Analyzing mBERT’s Internal Representations
Taking a closer look, what can we discover about how mBERT categorizes head-dependency relations, as compared to human labels? Our results show that mBERT draws slightly different distinctions from Universal Dependencies. Some are linguistically valid distinctions not distinguished by the UD standards, while others are more influenced by word order, separating relations that most linguists would group together. Here’s a brief overview:
Adjectives: We find that mBERT breaks adjectives into two categories: prenominal adjectives in cluster (b) (e.g. Chinese 獨特的地理) and postnominal adjectives in cluster (u) (e.g. French applications domestiques).
Nominal arguments: mBERT maintains the UD distinction between subject and object. However, indirect objects cluster with direct objects; other adjuncts cluster with subjects if near the beginning of a sentence and obj otherwise. This suggests that mBERT categorizes nominal arguments into pre-verbal and post-verbal categories.
Relative clauses: In the languages in our dataset, there are two major ways of forming relative clauses. Relative pronouns (e.g. English the man who is hungry) are classed by Universal Dependencies as being an nsubj dependent, while subordinating markers (e.g. English I know that she saw me) are classed as the dependent of a mark relation. However, mBERT groups both of these relations together, clustering them distinctly from most nsubj and mark relations.
Determiners: The linguistic category of determiners (det) is split into definite articles (i), indefinite articles (e), possessives (f), and demonstratives (g). Sentence-initial definite articles (k) cluster separately from other definite articles (j).

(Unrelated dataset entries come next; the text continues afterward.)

theorem vectorAssign_fr {s : State} {rsv : Nat} {arg : Nat} (hz : Fr l z s) (hl : [.out, .regs, .cmds, .log, .evt,
      .hst] ⊆ l) :
    Fr l z (vectorAssign rsv arg s) := by
  unfold vectorAssign
  extract_lets +onlyGivenNames q0; clear_value q0
  extract_lets +onlyGivenNames q2; clear_value q2
  extract_lets +onlyGivenNames q4; clear_value q4
  extract_lets +onlyGivenNames q6; clear_value q6
  with_reducible apply State.runCmd_fr
  with_reducible assumption
  intro x10_0 x10_1
  extract_lets +onlyGivenNames q11; clear_value q11
  with_reducible apply State.hstNow_fr
  with_reducible apply State.tellOwner_fr
  with_reducible apply State.setVec_fr
  with_reducible assumption
  exact List.Subset.trans (by decide) hl
  exact List.Subset.trans (by decide) hl
  exact hl
  exact List.Subset.trans (by decide) hl

theorem windowSet_fr {s : State} {rsv : Nat} {arg : Nat} (hz : Fr l z s) (hl : [.regs, .cmds, .log, .evt, .hst] ⊆ l) :
    Fr l z (windowSet rsv arg s) := by
  unfold windowSet
  extract_lets +onlyGivenNames q0; clear_value q0
  extract_lets +onlyGivenNames q2; clear_value q2
  extract_lets +onlyGivenNames q4; clear_value q4
  extract_lets +onlyGivenNames q6; clear_value q6
  extract_lets +onlyGivenNames q8; clear_value q8
  split
  with_reducible apply State.runCmd_fr
  with_reducible assumption
  intro x13_0 x13_1
  assumption
  exact List.Subset.trans (by decide) hl
  with_reducible apply State.runCmd_fr
  with_reducible assumption
  intro x18_0 x18_1
  refine Fr.upd ?_ (c23 := .inl (hl (by decide)))
  with_reducible assumption
  exact List.Subset.trans (by decide) hl

theorem shareSet_fr {s : State} {rsv : Nat} {arg : Nat} (hz : Fr l z s) (hl : [.regs, .cmds, .log, .evt, .hst] ⊆ l) :
    Fr l z (shareSet rsv arg s) := by
  unfold shareSet
  extract_lets +onlyGivenNames q0; clear_value q0
  extract_lets +onlyGivenNames q2; clear_value q2
  extract_lets +onlyGivenNames q4; clear_value q4
  extract_lets +onlyGivenNames q6; clear_value q6
  extract_lets +onlyGivenNames q8; clear_value q8
  with_reducible apply State.runCmd_fr
  with_reducible assumption
  intro x12_0 x12_1
  refine Fr.upd ?_ (c23 := .inl (hl (by decide)))
  with_reducible assumption
  exact List.Subset.trans (by decide) hl

theorem mbxBind_fr {s : State} {rsv : Nat} {arg : Nat} (hz : Fr l z s) (hl : [.regs, .cmds, .log, .evt, .hst] ⊆ l) :
    Fr l z (mbxBind rsv arg s) := by
  unfold mbxBind
  extract_lets +onlyGivenNames q0; clear_value q0
  extract_lets +onlyGivenNames q2; clear_value q2
  with_reducible apply State.runCmd_fr
  with_reducible assumption
  intro x6_0 x6_1
  refine Fr.upd ?_ (c23 := .inl (hl (by decide)))
  with_reducible assumption
  exact List.Subset.trans (by decide) hl

theorem classifierSet_fr {s : State} {rsv : Nat} {arg : Nat} {buf : List Byte} (hz : Fr l z s) (hl : [.out, .regs,
      .cmds, .log, .evt, .hst] ⊆ l) :
    Fr l z (classifierSet rsv arg buf s) := by
  unfold classifierSet
  extract_lets +onlyGivenNames q0; clear_value q0
  extract_lets +onlyGivenNames q2; clear_value q2
  extract_lets +onlyGivenNames q4; clear_value q4
  extract_lets +onlyGivenNames q6; clear_value q6
  extract_lets +onlyGivenNames q8; clear_value q8
  with_reducible apply State.runCmd_fr
  with_reducible assumption
  intro x12_0 x12_1
  with_reducible apply State.hstNow_fr
  refine Fr.upd ?_ (c23 := .inl (hl (by decide)))
  with_reducible assumption
  exact hl
  exact List.Subset.trans (by decide) hl

theorem grantSet_fr {s : State} {rsv : Nat} {arg : Nat} (hz : Fr l z s) (hl : [.out, .regs, .cmds, .log, .evt,
      .hst] ⊆ l) :
    Fr l z (grantSet rsv arg s) := by
  unfold grantSet
  extract_lets +onlyGivenNames q0; clear_value q0
  extract_lets +onlyGivenNames q2; clear_value q2
  extract_lets +onlyGivenNames q4; clear_value q4
  with_reducible apply State.runCmd_fr
  with_reducible assumption
  intro x8_0 x8_1
  extract_lets +onlyGivenNames q9; clear_value q9
  extract_lets +onlyGivenNames q11; clear_value q11
  extract_lets +onlyGivenNames q13; refine Fr.cut (a := q13) ?_ (fun _ => ?_)
  rotate_left; clear_value q13; rotate_right; unfold q13
  refine Fr.ite ?_ ?_
  with_reducible assumption
  refine Fr.upd ?_ (c3 := .inl (hl (by decide)))
  with_reducible assumption
  with_reducible apply State.cmdDone_fr
  with_reducible apply State.vfEvent_fr
  with_reducible apply State.setFunc_fr
  with_reducible assumption
  exact List.Subset.trans (by decide) hl
  exact List.Subset.trans (by decide) hl
  exact List.Subset.trans (by decide) hl
  exact List.Subset.trans (by decide) hl

theorem attachSet_fr {s : State} {rsv : Nat} {arg : Nat} (hz : Fr l z s) (hl : [.out, .regs, .cmds, .once, .log,
      .evt, .ports, .prf, .pln, .cnd, .hst, .kpr, .gal] ⊆ l) :
    Fr l z (attachSet rsv arg s) := by
  unfold attachSet
  extract_lets +onlyGivenNames q0; clear_value q0
  with_reducible apply State.runCmd_fr
  with_reducible assumption
  intro x4_0 x4_1
  with_reducible apply State.flrByCmd_fr
  with_reducible apply State.setFunc_fr
  with_reducible assumption
  exact List.Subset.trans (by decide) hl
  exact hl
  exact List.Subset.trans (by decide) hl

theorem vfReset_fr {s : State} {rsv : Nat} {arg : Nat} (hz : Fr l z s) (hl : [.out, .regs, .cmds, .once, .log,
      .evt, .ports, .prf, .pln, .cnd, .hst, .kpr, .gal] ⊆ l) :
    Fr l z (vfReset rsv arg s) := by
  unfold vfReset
  with_reducible apply State.runCmd_fr
  with_reducible assumption
  intro x2_0 x2_1
  with_reducible apply State.flrByCmd_fr
  with_reducible assumption
  exact hl
  exact List.Subset.trans (by decide) hl
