theorem keyReplaceDone_fr {s : State} {readback : Bool} {journal : Bool} (hz : Fr l z s) (hl : [.regs, .cmds,
      .log, .evt, .lmp] ⊆ l) :
    Fr l z (keyReplaceDone readback journal s) := by
  unfold keyReplaceDone
  split
  with_reducible assumption
  refine Fr.ite ?_ ?_
  with_reducible assumption
  refine Fr.ite ?_ ?_
  with_reducible apply State.cmdDone_fr
  with_reducible apply State.lmpResult_fr
  with_reducible assumption
  exact List.Subset.trans (by decide) hl
  exact List.Subset.trans (by decide) hl
  refine Fr.ite ?_ ?_
  with_reducible apply State.cmdDone_fr
  with_reducible apply State.lmpResult_fr
  with_reducible assumption
  exact List.Subset.trans (by decide) hl
  exact List.Subset.trans (by decide) hl
  with_reducible apply State.cmdDone_fr
  with_reducible apply State.lmpResult_fr
  with_reducible apply State.keyCommit_fr
  with_reducible assumption
  exact List.Subset.trans (by decide) hl
  exact List.Subset.trans (by decide) hl
  exact List.Subset.trans (by decide) hl

theorem lanternTimer_fr {s : State} (hz : Fr l z s) (hl : [.out, .regs, .once, .log, .evt, .ports, .rdg, .prf,
      .pub] ⊆ l) :
    Fr l z (lanternTimer s) := by
  unfold lanternTimer
  refine Fr.ite ?_ ?_
  with_reducible assumption
  with_reducible apply State.lanternSend_fr
  with_reducible assumption
  exact hl

theorem latchClosed_fr {s : State} (hz : Fr l z s) (hl : [.glb, .pwr] ⊆ l) :
    Fr l z (latchClosed s) := by
  unfold latchClosed
  refine Fr.ite ?_ ?_
  with_reducible assumption
  extract_lets +onlyGivenNames q2; clear_value q2
  extract_lets +onlyGivenNames q4; refine Fr.cut (a := q4) ?_ (fun _ => ?_)
  rotate_left; clear_value q4; rotate_right; unfold q4
  refine Fr.upd ?_ (c7 := .inl (hl (by decide)))
  with_reducible assumption
  refine Fr.ite ?_ ?_
  with_reducible apply State.waitPrecharge_fr
  with_reducible assumption
  exact List.Subset.trans (by decide) hl
  with_reducible assumption

theorem latchOpened_fr {s : State} (hz : Fr l z s) (hl : [.out, .regs, .cmds, .once, .time, .glb, .pwr, .log,
      .evt, .img, .bcn, .cdv, .pln, .svi, .cnd, .hst, .kpr, .gal, .pub, .pair] ⊆ l) :
    Fr l z (latchOpened s) := by
  unfold latchOpened
  refine Fr.ite ?_ ?_
  extract_lets +onlyGivenNames q1; clear_value q1
  extract_lets +onlyGivenNames q3; refine Fr.cut (a := q3) ?_ (fun _ => ?_)
  rotate_left; clear_value q3; rotate_right; unfold q3
  refine Fr.upd ?_ (c7 := .inl (hl (by decide)))
  with_reducible assumption
  refine Fr.ite ?_ ?_
  refine Fr.upd ?_ (c8 := .inl (hl (by decide)))
  with_reducible assumption
  with_reducible apply State.cause_fr
  with_reducible assumption
  intro x16_0 x16_1
  with_reducible apply State.leaveStart_fr
  with_reducible assumption
  exact hl
  exact List.Subset.trans (by decide) hl
  with_reducible assumption

theorem linkDownNow_fr {s : State} {p : Nat} {part : Option Frame} (hz : Fr l z s) (hl : [.out, .regs, .log, .evt,
      .bcn, .ports, .rdg, .hst] ⊆ l) :
    Fr l z (linkDownNow p part s) := by
  unfold linkDownNow
  refine Fr.ite ?_ ?_
  with_reducible assumption
  extract_lets +onlyGivenNames q2; refine Fr.cut (a := q2) ?_ (fun _ => ?_)
  rotate_left; clear_value q2; rotate_right; unfold q2
  split
  with_reducible assumption
  refine Fr.ite ?_ ?_
  with_reducible apply State.stompAll_fr
  with_reducible assumption
  exact List.Subset.trans (by decide) hl
  with_reducible assumption
  with_reducible apply State.linkDown_fr
  with_reducible assumption
  exact hl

Expletive subjects Just as in UD, expletive subjects, or third person pronouns with no syntactic meaning (e. g English It is cold, French Il faudrait, Indonesian Yang menjadi masalah kemudian), cluster separately (k) from other nsubj relations (small cluster in the bottom left).
In this work, we’ve found that BERT shares some of the ways it represents syntax between its internal representations of different languages. We’ve provided evidence that mBERT learns natural syntactic categories that overlap cross-lingually. Interestingly, we also find evidence that these categories largely agree with traditional linguistic concepts of syntax.
Excitingly, our methods allow us to examine fine-grained syntactic categories native to mBERT. By removing assumptions on what the ontology of syntactic relations should look like, we discover that mBERT’s internal representations innately share significant overlap with linguists’ idea of what syntax looks like. However, there are also some interesting differences between the two, the nature of which is definitely worth further investigation!
If you’d like to run some tests or generate some visualizations of your own, please head on over to the multilingual-probing-visualization codebase!
Finally, I’m deeply grateful to John Hewitt and Chris Manning, as well as members of the Stanford NLP group for their advice, including but not limited to: Erik Jones, Sebastian Schuster, and Chris Donahue. Many thanks also to John Hewitt and Dylan Losey for reading over the draft of this blog post, and to Mohammad Rasooli for advice on Farsi labels in the original paper.
- For a linguistic perspective (specifically, in the field of second-language acquisition), see Cook (1995).
- This definition is a general overview and leaves some important questions. How exactly, for instance, do we evaluate the complexity of our probe? Relatedly, how much of the performance improvement is due to the model, and how much is due to the probe itself? For more work on this, see Hewitt and Liang (2019) and Pimentel et al. (2020).
- A linear transformation on a vector is simply multiplication by a matrix: h' = Ah
- Technically speaking, this is constrained to the assumption that BERT would choose the same head-dependent pairs as UD does.